- Theatrical release poster
- French: Revoir Paris
- Directed by: Alice Winocour
- Written by: Alice Winocour
- Produced by: Isabelle Madelaine; Emilie Tisné;
- Starring: Virginie Efira; Benoît Magimel; Grégoire Colin; Maya Sansa; Amadou Mbow; Nastya Golubeva; Anne-Lise Heimburger; Sofia Lesaffre; Clarisse Makundul;
- Cinematography: Stéphane Fontaine
- Edited by: Julien Lacheray
- Music by: Anna von Hausswolff
- Production companies: Dharamsala; Darius Films; Pathé; France 3 Cinéma;
- Distributed by: Pathé
- Release dates: 21 May 2022 (Cannes); 7 September 2022 (France); 23 June 2023 (United States);
- Running time: 105 minutes
- Country: France
- Language: French
- Box office: $3.7 million

= Paris Memories =

2022 film by Alice Winocour

Paris Memories (Revoir Paris) is a 2022 French drama film written and directed by Alice Winocour. The film stars Virginie Efira as Mia, a woman who is struggling with the lingering mental health effects of having survived a terrorist attack in Paris months earlier.
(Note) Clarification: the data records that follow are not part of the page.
@[simp] theorem State_logRec_sw_frame (s : State) (r : ErrRec) (hoff : Off wt [.hdr .sw, .page .sw 0x5, .page .sw 0xb, .log .sw, .sent]) :
    (State.logRec s .sw r).view wt = s.view wt := by
  simp at hoff
  simp [State.logRec, hoff, Chip.view, Chip.rest, Pool.view, Pool.rest, Svc.view, Svc.rest, Herds.view, Herds.rest, Dct.view, Dct.rest, Dct.held, Fw.view, Fw.rest, Fw.held]

@[simp] theorem State_logRec_ep_frame (s : State) (r : ErrRec) (hoff : Off wt [.hdr .ep, .page .ep 0xb, .log .ep, .sent]) :
    (State.logRec s .ep r).view wt = s.view wt := by
  simp at hoff
  simp [State.logRec, hoff, Chip.view, Chip.rest, Pool.view, Pool.rest, Svc.view, Svc.rest, Herds.view, Herds.rest, Dct.view, Dct.rest, Dct.held, Fw.view, Fw.rest, Fw.held]

@[simp] theorem State_event_sw_frame (s : State) (page : Nat) (e : Err) (d0 : Nat) (d1 : Nat) (sev : Option Nat) (rung : Option Nat) (esc : Bool) (status : Nat) (reason : Nat) (hoff : Off wt [.hdr .sw, .page .sw 0x5, .page .sw 0xb, .log .sw, .sent]) :
    (State.event s .sw page e d0 d1 sev rung esc status reason).view wt = s.view wt := by
  simp at hoff
  simp [State.event, hoff, Chip.view, Chip.rest, Pool.view, Pool.rest, Svc.view, Svc.rest, Herds.view, Herds.rest, Dct.view, Dct.rest, Dct.held, Fw.view, Fw.rest, Fw.held]

@[simp] theorem State_event_ep_frame (s : State) (page : Nat) (e : Err) (d0 : Nat) (d1 : Nat) (sev : Option Nat) (rung : Option Nat) (esc : Bool) (status : Nat) (reason : Nat) (hoff : Off wt [.hdr .ep, .page .ep 0xb, .log .ep, .sent]) :
    (State.event s .ep page e d0 d1 sev rung esc status reason).view wt = s.view wt := by
  simp at hoff
  simp [State.event, hoff, Chip.view, Chip.rest, Pool.view, Pool.rest, Svc.view, Svc.rest, Herds.view, Herds.rest, Dct.view, Dct.rest, Dct.held, Fw.view, Fw.rest, Fw.held]

@[simp] theorem State_attested_sw_frame (s : State) (block : Nat) (hoff : Off wt [.page .sw 0x7]) :
    (State.attested s .sw block).view wt = s.view wt := by
  simp at hoff
  simp [State.attested, hoff, Chip.view, Chip.rest, Pool.view, Pool.rest, Svc.view, Svc.rest, Herds.view, Herds.rest, Dct.view, Dct.rest, Dct.held, Fw.view, Fw.rest, Fw.held]

@[simp] theorem State_attested_ep_frame (s : State) (block : Nat) (hoff : Off wt [.page .ep 0x7]) :
    (State.attested s .ep block).view wt = s.view wt := by
  simp at hoff
  simp [State.attested, hoff, Chip.view, Chip.rest, Pool.view, Pool.rest, Svc.view, Svc.rest, Herds.view, Herds.rest, Dct.view, Dct.rest, Dct.held, Fw.view, Fw.rest, Fw.held]

@[simp] theorem State_refuse_sw_frame (s : State) (page : Nat) (hoff : Off wt [.hdr .sw, .page .sw 0xb]) :
    (State.refuse s .sw page).view wt = s.view wt := by
  simp at hoff
  simp [State.refuse, hoff, Chip.view, Chip.rest, Pool.view, Pool.rest, Svc.view, Svc.rest, Herds.view, Herds.rest, Dct.view, Dct.rest, Dct.held, Fw.view, Fw.rest, Fw.held]

@[simp] theorem State_refuse_ep_frame (s : State) (page : Nat) (hoff : Off wt [.hdr .ep, .page .ep 0xb]) :
    (State.refuse s .ep page).view wt = s.view wt := by
  simp at hoff
  simp [State.refuse, hoff, Chip.view, Chip.rest, Pool.view, Pool.rest, Svc.view, Svc.rest, Herds.view, Herds.rest, Dct.view, Dct.rest, Dct.held, Fw.view, Fw.rest, Fw.held]

@[simp] theorem State_seedLanes_sw_frame (s : State) (n : Nat) (hoff : Off wt [.ports .sw]) :
    (State.seedLanes s .sw n).view wt = s.view wt := by
  simp at hoff
  simp [State.seedLanes, hoff, Chip.view, Chip.rest, Pool.view, Pool.rest, Svc.view, Svc.rest, Herds.view, Herds.rest, Dct.view, Dct.rest, Dct.held, Fw.view, Fw.rest, Fw.held]

@[simp] theorem State_seedLanes_ep_frame (s : State) (n : Nat) (hoff : Off wt [.ports .ep]) :
    (State.seedLanes s .ep n).view wt = s.view wt := by
  simp at hoff
  simp [State.seedLanes, hoff, Chip.view, Chip.rest, Pool.view, Pool.rest, Svc.view, Svc.rest, Herds.view, Herds.rest, Dct.view, Dct.rest, Dct.held, Fw.view, Fw.rest, Fw.held]

@[simp] theorem State_wire_sw_frame (s : State) (n : Nat) (f : List Byte) (hoff : Off wt [.ports .sw, .sent]) :
    (State.wire s .sw n f).view wt = s.view wt := by
  simp at hoff
  simp [State.wire, hoff, Chip.view, Chip.rest, Pool.view, Pool.rest, Svc.view, Svc.rest, Herds.view, Herds.rest, Dct.view, Dct.rest, Dct.held, Fw.view, Fw.rest, Fw.held]

@[simp] theorem State_wire_ep_frame (s : State) (n : Nat) (f : List Byte) (hoff : Off wt [.ports .ep, .sent]) :
    (State.wire s .ep n f).view wt = s.view wt := by
  simp at hoff
  simp [State.wire, hoff, Chip.view, Chip.rest, Pool.view, Pool.rest, Svc.view, Svc.rest, Herds.view, Herds.rest, Dct.view, Dct.rest, Dct.held, Fw.view, Fw.rest, Fw.held]

@[simp] theorem State_sendFlit_sw_frame (s : State) (n type start : Nat) (payload : List Byte) (hoff : Off wt [.page .sw 0x280, .ports .sw, .sent]) :
    (State.sendFlit s .sw n type start payload).view wt = s.view wt := by
  simp at hoff
  simp [State.sendFlit, hoff, Chip.view, Chip.rest, Pool.view, Pool.rest, Svc.view, Svc.rest, Herds.view, Herds.rest, Dct.view, Dct.rest, Dct.held, Fw.view, Fw.rest, Fw.held]

@[simp] theorem State_sendFlit_ep_frame (s : State) (n type start : Nat) (payload : List Byte) (hoff : Off wt [.page .ep 0x280, .ports .ep, .sent]) :
    (State.sendFlit s .ep n type start payload).view wt = s.view wt := by
  simp at hoff
  simp [State.sendFlit, hoff, Chip.view, Chip.rest, Pool.view, Pool.rest, Svc.view, Svc.rest, Herds.view, Herds.rest, Dct.view, Dct.rest, Dct.held, Fw.view, Fw.rest, Fw.held]

@[simp] theorem State_closeGroup_sw_frame (s : State) (n : Nat) (hoff : Off wt [.page .sw 0x280, .ports .sw, .sent]) :
    (State.closeGroup s .sw n).view wt = s.view wt := by
  simp at hoff
  simp [State.closeGroup, hoff, Chip.view, Chip.rest, Pool.view, Pool.rest, Svc.view, Svc.rest, Herds.view, Herds.rest, Dct.view, Dct.rest, Dct.held, Fw.view, Fw.rest, Fw.held]

@[simp] theorem State_closeGroup_ep_frame (s : State) (n : Nat) (hoff : Off wt [.page .ep 0x280, .ports .ep, .sent]) :
    (State.closeGroup s .ep n).view wt = s.view wt := by
  simp at hoff
  simp [State.closeGroup, hoff, Chip.view, Chip.rest, Pool.view, Pool.rest, Svc.view, Svc.rest, Herds.view, Herds.rest, Dct.view, Dct.rest, Dct.held, Fw.view, Fw.rest, Fw.held]

@[simp] theorem State_sendGrouped_sw_frame (s : State) (n type start : Nat) (payload : List Byte) (hoff : Off wt [.page .sw 0x280, .ports .sw, .sent]) :
    (State.sendGrouped s .sw n type start payload).view wt = s.view wt := by
  simp at hoff
  simp [State.sendGrouped, hoff, Chip.view, Chip.rest, Pool.view, Pool.rest, Svc.view, Svc.rest, Herds.view, Herds.rest, Dct.view, Dct.rest, Dct.held, Fw.view, Fw.rest, Fw.held]

@[simp] theorem State_sendGrouped_ep_frame (s : State) (n type start : Nat) (payload : List Byte) (hoff : Off wt [.page .ep 0x280, .ports .ep, .sent]) :
    (State.sendGrouped s .ep n type start payload).view wt = s.view wt := by
  simp at hoff
  simp [State.sendGrouped, hoff, Chip.view, Chip.rest, Pool.view, Pool.rest, Svc.view, Svc.rest, Herds.view, Herds.rest, Dct.view, Dct.rest, Dct.held, Fw.view, Fw.rest, Fw.held]

@[simp] theorem State_sendNak_sw_frame (s : State) (n : Nat) (hoff : Off wt [.page .sw 0x280, .ports .sw, .sent]) :
    (State.sendNak s .sw n).view wt = s.view wt := by
  simp at hoff
  simp [State.sendNak, hoff, Chip.view, Chip.rest, Pool.view, Pool.rest, Svc.view, Svc.rest, Herds.view, Herds.rest, Dct.view, Dct.rest, Dct.held, Fw.view, Fw.rest, Fw.held]

@[simp] theorem State_sendNak_ep_frame (s : State) (n : Nat) (hoff : Off wt [.page .ep 0x280, .ports .ep, .sent]) :
    (State.sendNak s .ep n).view wt = s.view wt := by
  simp at hoff
  simp [State.sendNak, hoff, Chip.view, Chip.rest, Pool.view, Pool.rest, Svc.view, Svc.rest, Herds.view, Herds.rest, Dct.view, Dct.rest, Dct.held, Fw.view, Fw.rest, Fw.held]

@[simp] theorem State_sendControl_sw_frame (s : State) (n type : Nat) (payload : List Byte) (hoff : Off wt [.page .sw 0x280, .ports .sw, .sent]) :
    (State.sendControl s .sw n type payload).view wt = s.view wt := by
  simp at hoff
  simp [State.sendControl, hoff, Chip.view, Chip.rest, Pool.view, Pool.rest, Svc.view, Svc.rest, Herds.view, Herds.rest, Dct.view, Dct.rest, Dct.held, Fw.view, Fw.rest, Fw.held]

@[simp] theorem State_sendControl_ep_frame (s : State) (n type : Nat) (payload : List Byte) (hoff : Off wt [.page .ep 0x280, .ports .ep, .sent]) :
    (State.sendControl s .ep n type payload).view wt = s.view wt := by
  simp at hoff
  simp [State.sendControl, hoff, Chip.view, Chip.rest, Pool.view, Pool.rest, Svc.view, Svc.rest, Herds.view, Herds.rest, Dct.view, Dct.rest, Dct.held, Fw.view, Fw.rest, Fw.held]

@[simp] theorem State_flushCtl_sw_frame (x0 : Nat) (x2 : Nat) (x3 : State) (hoff : Off wt [.page .sw 0x280, .ports .sw, .sent]) :
    (State.flushCtl x0 .sw x2 x3).view wt = x3.view wt := by
  simp at hoff
  induction x0 generalizing x3 with
  | zero => rfl
  | succ f ih => unfold State.flushCtl; (repeat' split) <;> simp [ih, hoff]

@[simp] theorem State_flushCtl_ep_frame (x0 : Nat) (x2 : Nat) (x3 : State) (hoff : Off wt [.page .ep 0x280, .ports .ep, .sent]) :
    (State.flushCtl x0 .ep x2 x3).view wt = x3.view wt := by
  simp at hoff
  induction x0 generalizing x3 with
  | zero => rfl
  | succ f ih => unfold State.flushCtl; (repeat' split) <;> simp [ih, hoff]

@[simp] theorem State_loadPacket_sw_frame (s : State) (n : Nat) (k : Packet) (ready : Nat) (hoff : Off wt [.ports .sw]) :
    (State.loadPacket s .sw n k ready).view wt = s.view wt := by
  simp at hoff
  simp [State.loadPacket, hoff, Chip.view, Chip.rest, Pool.view, Pool.rest, Svc.view, Svc.rest, Herds.view, Herds.rest, Dct.view, Dct.rest, Dct.held, Fw.view, Fw.rest, Fw.held]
The film's cast also includes Benoît Magimel, Grégoire Colin, Maya Sansa, Amadou Mbow, Nastya Golubeva, Anne-Lise Heimburger, Sofia Lesaffre and Clarisse Makundul.

==Synopsis==
Mia works as a Russian interpreter in Paris. Her partner Vincent is the head of an department at a hospital in the city. One evening at a restaurant with Vincent, their meal is interrupted by Vincent being telephoned and called away on an emergency and Mia finds herself alone. While riding home on her motorcycle, a storm surprises Mia and she takes refuge at random in a restaurant called "L'Étoile d'or". Mia waits making notes for her next assignment and drinking alone for the storm to pass. A few moments later the restaurant is attacked by terrorists, who machine-gun the customers and finish off everything that moves. Mia hides.

Mia survives the attack but is traumatized, and after being discharged from hospital spends the next three months in the countryside, with her mother. Her abdominal wound is healing, but the attack has left Mia partially amnesiac and unable to remember most of the event. Eager to heal and understand what happened, Mia returns to Paris. She joins a victims' support association, meets a teenager grieving for her parents, and is insulted by a woman who accuses her of locking herself in the bathroom, without letting other people in. She also meets Thomas, who was celebrating his birthday that evening with colleagues. He is seriously injured in the legs, but has retained all of his memory.

Little by little, Mia finds fragments of memory. She realizes that she spent a long time in a hiding place with a restaurant kitchen employee who reassured her and held her hand while waiting for the police. She wants to know if he survived and decides to find him, but her search is complicated by the fact that he is an illegal immigrant. She moves away from Vincent, who cannot understand what she is going through and becomes closer to Thomas. She learns that the cook she was hiding with is named Assane. The woman who accused her of locking herself in the bathroom confesses to her that it was she who did it. She finally finds Assane who has become a street vendor of souvenirs near the Eiffel Tower. Without saying anything, she lets him know how grateful she is.

==Cast==
- Virginie Efira as Mia
- Benoît Magimel as Thomas
- Grégoire Colin as Vincent
- Maya Sansa as Sara
- Amadou Mbow as Assane
- Nastya Golubeva Carax as Félicia
- Anne-Lise Heimburger as Camille
- Sokem "Kemso" Ringuet as Hakim
- Sofia Lesaffre as Nour
- Dolores Chaplin as la femme de Thomas

==Release==
The film premiered in the Directors' Fortnight program of the 2022 Cannes Film Festival. It is had its North American premiere at the 2022 Toronto International Film Festival. It was released theatrically in France on 7 September 2022 by Pathé.

==Reception==
The film received critical acclaim. Paris Memories has an approval rating of 94% on review aggregator website Rotten Tomatoes, based on 64 reviews, and an average rating of 7.4/10. The website's critical consensus states: "Further distinguished by Virginie Efira's superb performance, Revoir Paris explores trauma's aftermath with devastating tenderness". Metacritic assigned the film a weighted average score of 71 out of 100, based on 17 critics, indicating "generally favorable reviews".